• **Task instructions**: Copy each line below in which the string "initial" occurs.

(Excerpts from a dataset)
/-- The conditions on kind, target and stop kind that TakeReadsOrder calls sound. -/
abbrev soundOrder (ws : List Word) : Prop :=
  let kind := (wordAt ws 0).toNat / 256
  let target := (wordAt ws 0).toNat % 256
  ((kind = 1 ∨ kind = 2 ∨ kind = 3 ∨ kind = 5) → target < 8)
    ∧ (kind = 4 → (target < 8 ∨ target = 15) ∧ (wordAt ws 2).toNat ≤ 1) ∧ (kind = 6 → target ≤ 2 ∨ 8 ≤ target ∧ target ≤ 15)

theorem witness_TakeReadsOrder :
    (∀ ws ∈ [[(0x0107 : Word), 9, 100, 0, 100], [0x0B00, 9, 0, 0, 0], [0x040F, 9, 1, 0, 0], [0x060F, 9, 0, 0, 0], [0x0108, 9, 0, 0, 0],
        [0x040F, 9, 2, 0, 0], [0x0603, 9, 0, 0, 0], [0x0000, 9, 0, 0, 0], [0x0C00, 9, 0, 0, 0]],
      (queued ws).hasSlot lay 7 ∧ (queued ws).run.state = .running ∧ (queued ws).orders.taking = none
      ∧ (queued ws).orders.takeQueue = 7 :: [] ∧ Memory.wf (queued ws).mem ∧ ws.length = 5
      ∧ ∀ k, k < ws.length → (queued ws).mem.cell (lay.orders + 8 * 7 + 1 + k) = .good (wordAt ws k))
    ∧ (∀ ws ∈ [[(0x0107 : Word)], [0x0B00], [0x040F, 9, 1], [0x060F]],
      1 ≤ (wordAt ws 0).toNat / 256 ∧ (wordAt ws 0).toNat / 256 ≤ 11 ∧ soundOrder ws)
    ∧ (∀ ws ∈ [[(0x0108 : Word)], [0x040F, 9, 2], [0x0603]],
      1 ≤ (wordAt ws 0).toNat / 256 ∧ (wordAt ws 0).toNat / 256 ≤ 11 ∧ ¬ soundOrder ws)
    ∧ (wordAt [(0x0000 : Word)] 0).toNat / 256 = 0 ∧ 11 < (wordAt [(0x0C00 : Word)] 0).toNat / 256
    ∧ ∀ i ∈ [0, 4], let m : Memory := [(0x79 + i, { written := 0, upset := .address })]
        Memory.wf m ∧ (∀ k, k < i → (m.cell (lay.orders + 8 * 7 + 1 + k)).upset = .none)
        ∧ (m.cell (lay.orders + 8 * 7 + 1 + i)).upset = .address := by
  refine ⟨?_, by decide +kernel⟩
  have hs : ∀ ws, (queued ws).hasSlot lay 7 := fun ws => ⟨rfl, by decide +kernel, by decide +kernel, by simp [queued, base]⟩
  intro ws hw
  refine ⟨hs ws, ?_⟩
  revert ws
  decide +kernel

/-- Channel 7 in a state, with what goes with it. -/
def chan7 (st : ChanState) (park : Option ParkCause) (queue : Nat) : Sys2Proof.Machine.Part :=
  base.setChan 7 { moving .accel 0 4 100 with
    state := st, parkCause := park, current := if st.inMotion then some { kind := .home, source := .order 6, target := .absent, scale := 0 } else none
    prof := if st == .moving then (moving .accel 0 4 100).prof else .initial
    queue := List.replicate queue { kind := .move, source := .order 5, target := .absolute 5, scale := 100 } }

/-- A MOVE of channel 7 to 100. -/
def move7 : Taking := order .move 7 100 0 100

/-- The refusal code that MoveOrdersRefused names. -/
def moveCode (k : OrderKind) (p : Sys2Proof.Machine.Part) (c : Fin 8) : Option Nat :=
  let x := p.chan c
  if x.enabled = false then some 5
  else if k = .move ∧ p.modes.mode ≠ .opened ∧ p.modes.mode ≠ .service then some 4
  else if x.state = .held ∨ x.state = .fault ∨ ∃ g, p.covers g c = true then some 5
  else if k = .move ∧ x.state = .parked ∧ x.parkCause = some .mode then some 5
  else if k ≠ .home ∧ (x.state = .unhomed ∨ x.state = .homing) then some 3
  else if 4 ≤ x.queue.length then some 6
  else none

/-- A part with guard 0 not CLEAR, its pin and filtered level open or not. -/
def guardAt (g : Guard) : Sys2Proof.Machine.Part := base.setGuard 0 g

theorem witness_MoveOrdersRefused :
    (takes base move7).serving lay .move move7 ∧ Memory.wf base.mem ∧ move7.chan = 7
      ∧ moveCode .move (base.setChan 7 Channel.initial) 7 = some 5 ∧ moveCode .move (moded base .rest) 7 = some 4
      ∧ moveCode .move (chan7 .held none 0) 7 = some 5 ∧ moveCode .move (guardAt { guard0 with state := .tripped }) 0 = some 5
      ∧ moveCode .move (chan7 .parked (some .mode) 0) 7 = some 5 ∧ moveCode .move (chan7 .homing none 0) 7 = some 3
      ∧ moveCode .move (chan7 .moving none 4) 7 = some 6 ∧ moveCode .move (chan7 .moving none 3) 7 = none
      ∧ moveCode .home (chan7 .homing none 0) 7 = none ∧ (runs base .stopping).run.state = .stopping :=
  ⟨serves rfl rfl rfl rfl, by decide +kernel⟩

theorem witness_MoveOrParkBegins :
    (takes base move7).serving lay .move move7
      ∧ (takes (chan7 .parked (some .mode) 0) (order .park 7 0 0 0)).serving lay .park (order .park 7 0 0 0)
      ∧ (∀ p ∈ [base, chan7 .parked (some .host) 0], Memory.wf p.mem ∧ p.run.state = .running ∧ (p.chan 7).params = some pars
          ∧ pars.enable = true ∧ (p.chan 7).queue = [] ∧ (p.chan 7).lost = false ∧ (∀ g, p.covers g 7 = false)
          ∧ ((p.chan 7).state = .idle ∨ (p.chan 7).state = .parked ∧ (p.chan 7).parkCause ≠ some .mode) ∧ p.modes.mode = .opened)
      ∧ max pars.softMin (min pars.softMax 100) * 16777216 ≠ (base.chan 7).prof.p
      ∧ max pars.softMin (min pars.softMax 1001) = 1000
      ∧ max pars.softMin (min pars.softMax pars.parkPosition) * 16777216 = (base.chan 7).prof.p :=
  ⟨serves rfl rfl rfl rfl, serves rfl rfl rfl rfl, by decide +kernel⟩

/-- A HOME of channel 7. -/
def home7 : Taking := order .home 7 0 0 0
theorem witness_HomeBegins :
    (takes (chan7 .unhomed none 0) home7).serving lay .home home7
      ∧ (let p := chan7 .unhomed none 0
         Memory.wf p.mem ∧ p.run.state = .running ∧ (p.chan 7).params = some pars ∧ pars.enable = true ∧ (p.chan 7).queue = []
         ∧ (∀ g, p.covers g 7 = false) ∧ (p.chan 7).state = .unhomed ∧ (p.chan 7).pins.home = false ∧ (p.chan 7).pins.limitLo = false)
      ∧ (∀ pins ∈ [{ ChannelPins.initial with home := true }, { ChannelPins.initial with limitLo := true }],
         let p := base.setChan 7 { chan0 with pins := pins }
         (p.chan 7).pins = pins ∧ p.modes.mode = .opened ∧ (p.chan 7).state = .idle) :=
  ⟨serves rfl rfl rfl rfl, by decide +kernel⟩

theorem witness_MoveJoinsQueue :
    (takes (chan7 .moving none 3) move7).serving lay .move move7
      ∧ (takes (chan7 .homing none 0) home7).serving lay .home home7
      ∧ (∀ p ∈ [chan7 .moving none 3, chan7 .stopping none 0, chan7 .homing none 3], p.run.state = .running ∧ (p.chan 7).enabled = true
          ∧ (∀ g, p.covers g 7 = false) ∧ (p.chan 7).queue.length < 4 ∧ p.modes.mode = .opened)
      ∧ ((chan7 .moving none 3).chan 7).state = .moving :=
  ⟨serves rfl rfl rfl rfl, serves rfl rfl rfl rfl, by decide +kernel, by decide +kernel⟩

/-- A STOP of channel 7, CONTROLLED or CUT. -/
def stop7 (kind : Word) : Taking := order .stop 7 kind 0 0
/-- A STOP CONTROLLED of slot 7 that waits for some channels. -/
def waitsFor (cs : List (Fin 8)) : Sys2Proof.Machine.Part :=
  { base with orders := { base.orders with hand := [{ slot := 7, work := .stop none cs 0 }] } }
theorem witness_StopControlledWaits :
    (takes base (stop7 0)).serving lay .stop (stop7 0)
      ∧ (∀ cs, (waitsFor cs).hasSlot lay (7 : BitVec 6).toNat ∧ Memory.wf (waitsFor cs).mem
          ∧ (waitsFor cs).handOf (7 : BitVec 6).toNat = some { slot := 7, work := .stop none cs 0 })
      ∧ Memory.wf base.mem ∧ (stop7 0).w3 = 0 ∧ (stop7 0).target.toNat < 8 ∧ base.orders.hand = []
      ∧ (base.chan 7).state = .idle ∧ ((chan7 .moving none 0).chan 7).state = .moving ∧ base.run.state = .running
      ∧ (runs (chan7 .moving none 0) .stopping).run.state = .stopping :=
  ⟨serves rfl rfl rfl rfl,
    fun _ => ⟨⟨rfl, by decide +kernel, by decide +kernel, by simp [waitsFor, base]⟩, show Memory.wf [] by decide +kernel, rfl⟩, by decide +kernel⟩

theorem witness_StopCutTakesPower :
    (takes base (stop7 1)).serving lay .stop (stop7 1) ∧ (stop7 1).w3 = 1 ∧ (stop7 1).target.toNat < 8 ∧ Memory.wf base.mem
      ∧ ∀ st : ChanState, ((chan7 st none 0).chan 7).state = st
          ∧ ((st = .moving ∨ st = .stopping ∨ st = .homing) → ((chan7 st none 0).chan 7).current.isSome = true) := by
  refine ⟨serves rfl rfl rfl rfl, by decide +kernel, by decide +kernel, by decide +kernel, ?_⟩
  intro st
  cases st <;> decide +kernel

/-- A RELEASE of channel 7. -/
def release7 : Taking := order .release 7 0 0 0
theorem witness_ReleaseOrder :
    (takes base release7).serving lay .release release7 ∧ Memory.wf base.mem
      ∧ (let x := (chan7 .fault none 0).chan 7; x.enabled = true ∧ x.state = .fault ∧ x.pins.flt = false)
      ∧ (let x := (chan7 .parked (some .host) 0).chan 7; x.enabled = true ∧ x.state = .parked ∧ x.parkCause = some .host)
      ∧ base.modes.mode = .opened ∧ (base.chan 7).state = .idle :=
  ⟨serves rfl rfl rfl rfl, by decide +kernel⟩

/-- A part that applies the group of a target; the memory is that of `configured`. -/
def applies (target : Byte) (guards : List Word) : Sys2Proof.Machine.Part :=
  takes { base with mem := configured guards } (order .apply target 0 0 0)

theorem applies_serves (target : Byte) (guards : List Word) :
    (applies target guards).serving lay .apply (order .apply target 0 0 0) := serves rfl rfl rfl rfl

theorem witness_ApplyInputsReplacesSet :
    (applies 0 guardWords).serving lay .apply (order .apply 0 0 0 0) ∧ (∃ g, inputsOf lay.inputCount inputWords = .ok g)
      ∧ Memory.wf (applies 0 guardWords).mem ∧ (applies 0 guardWords).run.state = .running
      ∧ inputWords.length = 16 + 6 * lay.inputCount
      ∧ (∀ k, k < inputWords.length → (applies 0 guardWords).mem.cell (lay.inputs + k) = .good (wordAt inputWords k))
      ∧ (∀ k, ((applies 0 guardWords).line k).test = .none)
      ∧ ((base.setLine 3 { Line.initial with test := .accepted 6 }).line 3).test ≠ .none :=
  ⟨applies_serves _ _, isOk (by decide +kernel), by decide +kernel⟩

theorem witness_ApplyGuardsReplacesRecords :
    (applies 1 guardWords).serving lay .apply (order .apply 1 0 0 0) ∧ (∃ v, guardsOf guardWords = .ok v)
      ∧ Memory.wf (applies 1 guardWords).mem ∧ (applies 1 guardWords).run.state = .running ∧ guardWords.length = 32
      ∧ (∀ k, k < guardWords.length → (applies 1 guardWords).mem.cell (lay.guards + k) = .good (wordAt guardWords k))
      ∧ ((guardOf guardWords 0).enable = true ∧ (guardOf guardWords 1).enable = false ∧ (guardOf guardWords 0).clearTime ≠ 0)
      ∧ (base.guard 0).state = .clear
      ∧ ∀ st ∈ [GuardState.tripped, .settling, .awaitAck], ∀ o : Bool,
          ((guardAt { guard0 with state := st, filteredOpen := o }).guard 0).state = st
          ∧ ((if o then guard0.record.activeHigh else !guard0.record.activeHigh) == (guardOf guardWords 0).activeHigh) = o :=
  ⟨applies_serves _ _, isOk (by decide +kernel), by decide +kernel⟩

theorem witness_ApplyBindingsReplacesStore :
    (applies 2 guardWords).serving lay .apply (order .apply 2 0 0 0) ∧ (∃ b, bindingsOf lay.entryCount bindingWords = .ok b)
      ∧ Memory.wf (applies 2 guardWords).mem ∧ (applies 2 guardWords).run.state = .running
      ∧ bindingWords.length = 8 * lay.entryCount
      ∧ ∀ k, k < bindingWords.length → (applies 2 guardWords).mem.cell (lay.bindings + k) = .good (wordAt bindingWords k) :=
  ⟨applies_serves _ _, isOk (by decide +kernel), by decide +kernel⟩

/-- At rest at a step position. -/
def restsAt (x : Int) : Channel := { chan0 with prof := { Profile.initial with p := x * 16777216 } }
/-- Channel 7's group, applied over a channel in motion, beyond either limit, at each limit, and across a change of its enable. -/
theorem witness_ApplyChannelReplacesParameters :
    (applies 15 guardWords).serving lay .apply (order .apply 15 0 0 0)
      ∧ channelParamsOf channelWords = .ok pars ∧ (15 : Byte).toNat = 8 + (7 : Fin 8).val
      ∧ Memory.wf (applies 15 guardWords).mem ∧ (applies 15 guardWords).run.state = .running ∧ channelWords.length = 16
      ∧ (∀ k, k < channelWords.length → (applies 15 guardWords).mem.cell (lay.params + 16 * (7 : Fin 8).val + k) = .good (wordAt channelWords k))
      ∧ (∀ x ∈ [(-1001 : Int), -1000, 1000, 1001], (restsAt x).state = .idle ∧ (restsAt x).lost = false ∧ (restsAt x).s = x)
      ∧ pars.enable = true ∧ (-1001 : Int) < pars.softMin ∧ pars.softMin ≤ -1000 ∧ (1000 : Int) ≤ pars.softMax ∧ pars.softMax < 1001
      ∧ ((chan7 .moving none 0).chan 7).state = .moving ∧ (chan0.enabled = true ∧ Channel.initial.enabled = false)
      ∧ Channel.initial.pins.flt = false :=
  ⟨applies_serves _ _, by rfl, by decide +kernel⟩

• **Solution for this problem**:
    prof := if st == .moving then (moving .accel 0 4 100).prof else .initial
      ∧ moveCode .move (base.setChan 7 Channel.initial) 7 = some 5 ∧ moveCode .move (moded base .rest) 7 = some 4
      ∧ (∀ pins ∈ [{ ChannelPins.initial with home := true }, { ChannelPins.initial with limitLo := true }],
      ∧ ((base.setLine 3 { Line.initial with test := .accepted 6 }).line 3).test ≠ .none :=
def restsAt (x : Int) : Channel := { chan0 with prof := { Profile.initial with p := x * 16777216 } }
      ∧ ((chan7 .moving none 0).chan 7).state = .moving ∧ (chan0.enabled = true ∧ Channel.initial.enabled = false)
      ∧ Channel.initial.pins.flt = false :=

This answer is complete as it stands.